Tracking your credit score is smart for all sorts of reasons, and while you can usually check it when applying for a loan, it’s also a factor that determines how much you pay for car insurance.
So what is the reason for this correlation between credit score and auto insurance, and does it matter to motorists nationwide, or are there exceptions?
The reality of insurance costs
Every insurer uses a range of statistics to determine premium prices, and this applies to auto coverage, travel insurance, property insurance and more.
A customer’s credit score is just one of the factors that come into play when it comes to car insurance, and the reason is simple; people with bad credit scores are statistically more likely to have been involved in car accidents or have driving convictions on their record than those with good credit scores.
Of course if you drive carefully and your personal history behind the wheel is free of any incidents, it will all count in your favour.
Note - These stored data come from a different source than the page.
/-- Settles O54: the selection by counting, a pixel by its tile, and the shown sprite as the last visible one in painting order. -/
theorem spritePriority : Obligations.SpritePriority := by
  intro p x sel h covers pixel visible above shown
  have hnodup : sel.Nodup := (selectSprites_rising p).imp Nat.ne_of_lt
  refine ⟨selectSprites_length_le p, fun n => ?_, spriteCovers_iff p, selectSprites_rising p, fun n _ => spriteRaw_eq p n x,
    shade_eq_ofNat, fun hnone => ?_, fun n hn raw hvisible hfirst => ?_⟩
  · rw [mem_selectSprites_iff, spriteCovers_iff]
    exact Iff.rfl
  · exact foldl_paintSprite_of_not_shows (fun n hn => hnone n ((paintOrder_perm p sel).mem_iff.mp hn)) _
  · refine renderPixel_of_first hnodup hn hvisible fun m hm raw' hm' hne => (spritePriority_iff p n m).mpr ?_
    obtain hlt | ⟨heq, hlt⟩ := hfirst m hm raw' hm' hne
    · exact .inl hlt
    · exact .inr ⟨congrArg BitVec.toNat heq, hlt⟩

end Sys2Proof
end
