-- ==== Sys2Proof/Syntax.lean ====
section
/-! DEFINITION. The instructions of the block: the eleven frames of spec/opcode_table.json (R59). -/

namespace Sys2Proof

/-- One constructor per row of spec/opcode_table.json.
An inbound frame carries its checksum byte, because a frame with a wrong checksum has a meaning of its own (R67, R93).
An outbound frame does not, because ENCODE computes it (R76).
A reply's `body` is every byte between its length byte and its checksum, `f[2..L-2]` (R55): in format A5 the `op` byte
and the failure flag, in E6 and E8 the `op` byte and the echo of the parameter. -/
inductive Instr where
  /-- `MEAS`, format M9: the measurement frame (R51). The three fields are the 16 bits of the little-endian pairs. -/
  | meas (dist strength temp : BitVec 16) (cksum : Byte)
  /-- `SOFT_RESET`, format C4 (R78). -/
  | softReset
  /-- `HARD_RESET`, format C4 (R79). -/
  | hardReset
  /-- `SET_FRAME_RATE p`, format C6 (R80). -/
  | setFrameRate (p : BitVec 16)
  /-- `SET_BAUD_RATE p`, format C8 (R81). -/
  | setBaudRate (p : BitVec 32)
  /-- `SAVE_SETTINGS`, format C4 (R82). -/
  | saveSettings
  /-- `SOFT_RESET.reply`, format A5 (R96). -/
  | softResetReply (body : List Byte) (cksum : Byte)
  /-- `HARD_RESET.reply`, format A5 (R97). -/
  | hardResetReply (body : List Byte) (cksum : Byte)
  /-- `SET_FRAME_RATE.reply`, format E6 (R98). -/
  | setFrameRateReply (body : List Byte) (cksum : Byte)
  /-- `SET_BAUD_RATE.reply`, format E8 (R99). -/
  | setBaudRateReply (body : List Byte) (cksum : Byte)
  /-- `SAVE_SETTINGS.reply`, format A5 (R100). -/
  | saveSettingsReply (body : List Byte) (cksum : Byte)
deriving DecidableEq, Repr

end Sys2Proof
end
But even so, bad credit can still make you pay more for your car insurance.
Find the best car insurance for you
Even if you have bad credit, you can lower car insurance costs if you compare quotes using a platform like Cheap insurance.
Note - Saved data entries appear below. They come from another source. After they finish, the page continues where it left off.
/-- A start operation while PHASE is not IDLE has no step: the model stops by name (R47, R84, R103; the form of the stop is
log entry 7). From IDLE it answers a next state under every table that meets R30, and exactly a table that breaks R30 is
refused by name (R30, R62, R77, D26, U5; log entry 8). -/
def Obligations.StartOnlyFromIdle : Prop :=
  (∀ s : State,
    (s.phase ≠ .idle → s.decodeStart = .fault .startWhileBusy ∧
      ∀ c : Command, exec c.instr s = .fault .startWhileBusy) ∧
    (s.phase = .idle → s.cfg.wf = false → s.decodeStart = .refused .illFormedTable ∧
      ∀ c : Command, exec c.instr s = .refused .illFormedTable) ∧
    (s.phase = .idle → s.cfg.wf = true → (∃ t, s.decodeStart = .next t) ∧
      ∀ c : Command, ∃ t, exec c.instr s = .next t)) ∧
  (∀ cfg : Cfg, cfg.wf = true ↔ ∀ c : CmdName,
    (cfg.row c).commandLength = 4 + (cfg.row c).paramWidth ∧
    (0 < (cfg.row c).paramWidth → (cfg.row c).paramOffset + (cfg.row c).paramWidth = (cfg.row c).commandLength - 1) ∧
    ((cfg.row c).replyLength = 0 ∨ (3 ≤ (cfg.row c).replyLength ∧ (cfg.row c).replyLength ≤ 9)) ∧
    ((cfg.row c).ack = true → cfg.failFlagOffset + 1 < (cfg.row c).replyLength))

/-! The measurement frame. -/

/-- MEAS with a right checksum completes in F_SYNC, for every field value: the reading of R68 to R72 and nothing else written.
The class order is D7's and the shift is TEMP_SHIFT_ARITH's (D8). -/
def Obligations.MeasGivesReading : Prop :=
  ∀ (dist strength temp : BitVec 16) (ck : Byte) (s : State), s.phase = .fSync →
    ck = s.cfg.hdr0 + s.cfg.hdr1 + dist.setWidth 8 + (dist >>> 8).setWidth 8 + strength.setWidth 8 +
      (strength >>> 8).setWidth 8 + temp.setWidth 8 + (temp >>> 8).setWidth 8 →
    exec (.meas dist strength temp ck) s = .next
      { s with
        out := .reading dist.toInt strength.toInt
          (if s.cfg.tempShiftArith then temp.toInt / 8 - 256 else ((temp.toNat / 8 : Nat) : Int) - 256)
          (if dist = -1 then .weakSignal else if strength = -1 then .strongSignal
           else if dist = -4 then .floodLight else .ok)
        phase := .idle }

/-- MEAS with a wrong checksum completes in F_SYNC with ChecksumFailed and no reading (R52, R67, R122). -/
def Obligations.MeasWrongChecksumRejected : Prop :=
  ∀ (dist strength temp : BitVec 16) (ck : Byte) (s : State), s.phase = .fSync →
    ck ≠ cksum (measBytes s.cfg dist strength temp ck).dropLast →
    exec (.meas dist strength temp ck) s = .next { s with out := .frameFail .checksumFailed, phase := .idle }

/-- DIST is the signed little-endian pair at indices 2 and 3, of i16 range, passed through; a negative value other than -1
and -4 keeps anomaly Ok, unless the strength is the special value -1 of R71; its corner cases (R68, R71). -/
def Obligations.DistanceField : Prop :=
  (∀ f : List Byte, distOf f = s16 (u16le (byteAt f 2) (byteAt f 3)) ∧ fitsI16 (distOf f)) ∧
  (∀ (cfg : Cfg) (f : List Byte), cksumValid f = true → distOf f < 0 → distOf f ≠ -1 → distOf f ≠ -4 →
    strengthOf f ≠ -1 → frameOutcome cfg f = .reading (distOf f) (strengthOf f) (tempOf cfg f) .ok) ∧
  (∀ lo hi x y : Byte, distOf [x, y, lo, hi] = (hi ++ lo : BitVec 16).toInt) ∧
  distOf [0, 0, 0xFF, 0xFF] = -1 ∧ distOf [0, 0, 0xFC, 0xFF] = -4 ∧ distOf [0, 0, 0x00, 0x80] = -32768 ∧
  distOf [0, 0, 0xFF, 0x7F] = 32767 ∧ distOf [0, 0, 0x64, 0x00] = 100

/-- R69: STRENGTH is the signed little-endian pair at indices 4 and 5; FF FF is the only way -1 arises. -/
def Obligations.StrengthField : Prop :=
  (∀ f : List Byte, strengthOf f = s16 (u16le (byteAt f 4) (byteAt f 5)) ∧ fitsI16 (strengthOf f)) ∧
  (∀ f : List Byte, strengthOf f = -1 ↔ byteAt f 4 = 0xFF ∧ byteAt f 5 = 0xFF) ∧
  strengthOf [0, 0, 0, 0, 0xE8, 0x03] = 1000

/-- The temperature is floor(raw / 8) - 256 under both settings of TEMP_SHIFT_ARITH, they agree below 0x8000, and the result
fits i16 (R70, X4; the parameter is D8's). -/
def Obligations.TemperatureDecode : Prop :=
  (∀ raw : Nat, raw < 65536 →
    tempOfRaw false raw = (raw : Int) / 8 - 256 ∧ tempOfRaw true raw = s16 raw / 8 - 256 ∧
    (raw < 0x8000 → tempOfRaw true raw = tempOfRaw false raw) ∧
    -256 ≤ tempOfRaw false raw ∧ tempOfRaw false raw ≤ 7935 ∧
    -4352 ≤ tempOfRaw true raw ∧ tempOfRaw true raw ≤ 3839) ∧
  (∀ arith : Bool, tempOfRaw arith 0x0800 = 0 ∧ tempOfRaw arith 7 = -256 ∧ tempOfRaw arith 8 = -255 ∧
    tempOfRaw arith 0x08CF = 25) ∧
  tempOfRaw false 0xFFFF = 7935 ∧ tempOfRaw true 0xFFFF = -257 ∧
  tempOfRaw false 0x8000 = 3840 ∧ tempOfRaw true 0x8000 = -4352

/-- The anomaly class: each class has its condition, Ok is every other pair, and an overlap is decided in the order
WeakSignal, StrongSignal, FloodLight (R71; the order on overlaps is D7's). -/
def Obligations.AnomalyClasses : Prop :=
  ∀ d s : Int,
    (classify d s = .weakSignal ↔ d = -1) ∧
    (classify d s = .strongSignal ↔ s = -1 ∧ d ≠ -1) ∧
    (classify d s = .floodLight ↔ d = -4 ∧ s ≠ -1) ∧
    (classify d s = .ok ↔ d ≠ -1 ∧ d ≠ -4 ∧ s ≠ -1)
You will find that some insurers have offers aimed at customers with bad credit, and indeed many suppliers don’t actually use it as a factor to calculate premium prices.
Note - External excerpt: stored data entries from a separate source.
-- ==== Sys2Proof/Laws/Operands.lean ====
section
/-! SUPPORT. What the operand forms do: the window by index, little-endian numbers, the checksum, the time difference, and
the bytes of the formats. -/

namespace Sys2Proof

/-! The window. -/

theorem Window.reg_ofFn (f : Nat → Byte) {i : Nat} (h : i < 9) : (Window.ofFn f).reg i = f i := by
  interval_cases i <;> rfl

theorem Window.reg_zero (i : Nat) : Window.zero.reg i = 0 := by
  unfold Window.reg
  split <;> rfl

/-- SHIFT by index (R61). -/
theorem Window.reg_shift (w : Window) (len : Nat) (b : Byte) {i : Nat} (h : i < 9) :
    (w.shift len b).reg i = if i + 1 < len then w.reg (i + 1) else if i + 1 = len then b else w.reg i :=
  Window.reg_ofFn _ h

@[simp] theorem Window.length_bytes (w : Window) (len : Nat) : (w.bytes len).length = len := by
  simp [Window.bytes]

theorem Window.byteAt_bytes (w : Window) {len i : Nat} (h : i < len) : byteAt (w.bytes len) i = w.reg i := by
  simp [byteAt, Window.bytes, List.getD_eq_getElem?_getD, h]

/-- The bytes of a shifted window: all but the oldest, and the new one (R61). -/
theorem Window.bytes_shift (w : Window) {len : Nat} (b : Byte) (hpos : 0 < len) (hle : len ≤ 9) :
    (w.shift len b).bytes len = (w.bytes len).tail ++ [b] := by
  apply List.ext_getElem
  · simp [Nat.sub_add_cancel hpos]
  · intro i h1 _
    have hi : i < len := by simpa using h1
    simp only [Window.bytes, List.getElem_map, List.getElem_range, List.getElem_append, List.length_tail,
      List.length_map, List.length_range, List.getElem_tail, List.getElem_singleton]
    rw [Window.reg_shift w len b (by omega)]
    split <;> split <;> first | rfl | omega | (split <;> first | rfl | omega)

/-! Little-endian numbers. -/

@[simp] theorem length_bytesLE (v w : Nat) : (bytesLE v w).length = w := by
  induction w generalizing v with
  | zero => rfl
  | succ w ih => simp [bytesLE, ih]

@[simp] theorem toNat_low8 (v : Nat) : (low8 v).toNat = v % 256 := by simp [low8]

/-- `bytes_le` and the little-endian reading undo each other on values that fit (R12). -/
theorem uLE_bytesLE (v w : Nat) : uLE (bytesLE v w) = v % 256 ^ w := by
  induction w generalizing v with
  | zero => simp [uLE, bytesLE, Nat.mod_one]
  | succ w ih => rw [bytesLE, uLE, ih, toNat_low8, Nat.pow_succ', Nat.mod_mul]

theorem u16le_lt (lo hi : Byte) : u16le lo hi < 65536 := by
  have := lo.isLt
  have := hi.isLt
  unfold u16le
  omega

/-- `s16` of a 16-bit pattern is its two's complement value (R12). -/
theorem s16_toNat (v : BitVec 16) : s16 v.toNat = v.toInt := by
  have := v.isLt
  unfold s16
  rw [BitVec.toInt_eq_toNat_cond]
  split <;> split <;> first | rfl | omega

/-- `s16` of a 16-bit number fits an `i16`. -/
theorem s16_range {v : Nat} (h : v < 65536) : -32768 ≤ s16 v ∧ s16 v ≤ 32767 := by
  unfold s16
  split <;> omega

/-- A 16-bit pattern is the little-endian value of its own two bytes (R40). -/
theorem u16le_bytes (v : BitVec 16) : u16le (low8 v.toNat) (low8 (v.toNat / 256)) = v.toNat := by
  have := v.isLt
  simp only [u16le, toNat_low8]
  omega

/-! The rows of the table. -/

/-- A row's own opcode byte and length find a row with the same two, the row itself when the opcode bytes differ (R59). -/
theorem Cfg.lookup_row (cfg : Cfg) (c : CmdName) :
    ∃ c', cfg.lookup (cfg.row c).opcodeByte (cfg.row c).commandLength = some c' ∧
      (cfg.row c').opcodeByte = (cfg.row c).opcodeByte ∧ (cfg.row c').commandLength = (cfg.row c).commandLength ∧
      (cfg.opcodesDistinct = true → c' = c) := by
  have hsome : (cfg.lookup (cfg.row c).opcodeByte (cfg.row c).commandLength).isSome = true := by
    rw [Cfg.lookup, List.find?_isSome]
    exact ⟨c, by cases c <;> decide, by simp⟩
  obtain ⟨c', hc⟩ := Option.isSome_iff_exists.1 hsome
  have hrow := List.find?_some hc
  simp only [Bool.and_eq_true, beq_iff_eq] at hrow
  refine ⟨c', hc, hrow.1, hrow.2, fun hd => ?_⟩
  have hop := hrow.1
  simp only [Cfg.opcodesDistinct, decide_eq_true_eq, cmdNames, List.map, List.nodup_cons, List.mem_cons] at hd
  revert hop
  cases c <;> cases c' <;> intro hop <;> first | rfl | (exfalso; tauto)

/-! The checksum. -/

@[simp] theorem cksum_nil : cksum [] = 0 := rfl

/-- The sum with one final reduction is the sum of an 8-bit accumulator that wraps at each addition (R53). -/
theorem cksum_append_singleton (s : List Byte) (b : Byte) : cksum (s ++ [b]) = cksum s + b := by
  apply BitVec.eq_of_toNat_eq
  simp [cksum, low8, List.sum_append, BitVec.toNat_add]

theorem cksum_cons (b : Byte) (s : List Byte) : cksum (b :: s) = b + cksum s := by
  apply BitVec.eq_of_toNat_eq
  simp [cksum, low8, BitVec.toNat_add]

/-- Validity of a frame given as its bytes and its last byte (R53). -/
theorem cksumValid_append (s : List Byte) (ck : Byte) : cksumValid (s ++ [ck]) = (ck == cksum s) := by
  simp [cksumValid, List.getLastD_eq_getLast?]

/-! The time difference. -/

theorem timeSince_lt (width now t : Nat) : timeSince width now t < 2 ^ width :=
  Nat.mod_lt _ (by positivity)

theorem timeSince_self (width t : Nat) : timeSince width t t = 0 := by
  have hpos : 0 < 2 ^ width := by positivity
  have ht := Nat.mod_lt t hpos
  have hd := Nat.div_add_mod t (2 ^ width)
  unfold timeSince
  have : t + (2 ^ width - t % 2 ^ width) = 2 ^ width * (t / 2 ^ width + 1) := by
    rw [Nat.mul_add, Nat.mul_one]
    omega
  rw [this, Nat.mul_mod_right]

/-! The bytes of the formats. -/

@[simp] theorem length_measBytes (cfg : Cfg) (d s t : BitVec 16) (ck : Byte) :
    (measBytes cfg d s t ck).length = frameLen := by
  simp [measBytes, frameLen]

@[simp] theorem length_replyBytes (cfg : Cfg) (body : List Byte) (ck : Byte) :
    (replyBytes cfg body ck).length = body.length + 3 := by
  simp [replyBytes]

@[simp] theorem length_encodeCommand (cfg : Cfg) (d : Descriptor) (p : Nat) :
    (encodeCommand cfg d p).length = d.paramWidth + 4 := by
  simp [encodeCommand, commandBody]

end Sys2Proof
end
So, by playing the field and investigating all the insurance products available, you don’t have to worry about a big bill when it comes time to renew your car coverage.
Understanding Regional Differences
Most states, including New York, allow insurers to change auto insurance premiums based on customers’ credit scores.
However, in California and a few other places, rules have been put in place to prevent this practice.
Even in New York, there are specific safeguards that insurers must follow if they take credit score into account when calculating insurance costs. For example, customers should be notified when their credit score has resulted in a more expensive plan being offered.
Similarly, insurers are required to check for any change in credit score and revise premium prices accordingly at least once every three years.
Importantly, for car owners in New York, once you have purchased car insurance from a provider, they are prohibited from increasing the price you pay or ending the policy early based on of your credit history.
So if your credit score suffers a setback and you’re halfway through your insurance period, it won’t hit you in the wallet.
Improve your prospects
If you don’t like the idea of moving to an entirely different state to save on your car insurance, then improving your credit score is your best bet.
Again, many factors go into determining this, and the biggest influence is your repayment history.
Missing repayments on personal loans, mortgages, and credit cards will hurt your credit score. Conversely, if you consistently meet payment deadlines and don’t drop the ball, you will be rewarded with an improved score.
The amount of debt you hold is also relevant, although as long as you pay off the total it will actually benefit your score.
Ultimately, it’s about showing you’re a responsible person, and it’s perhaps the most telling reason auto insurers charge more if a customer has a low credit score in their name.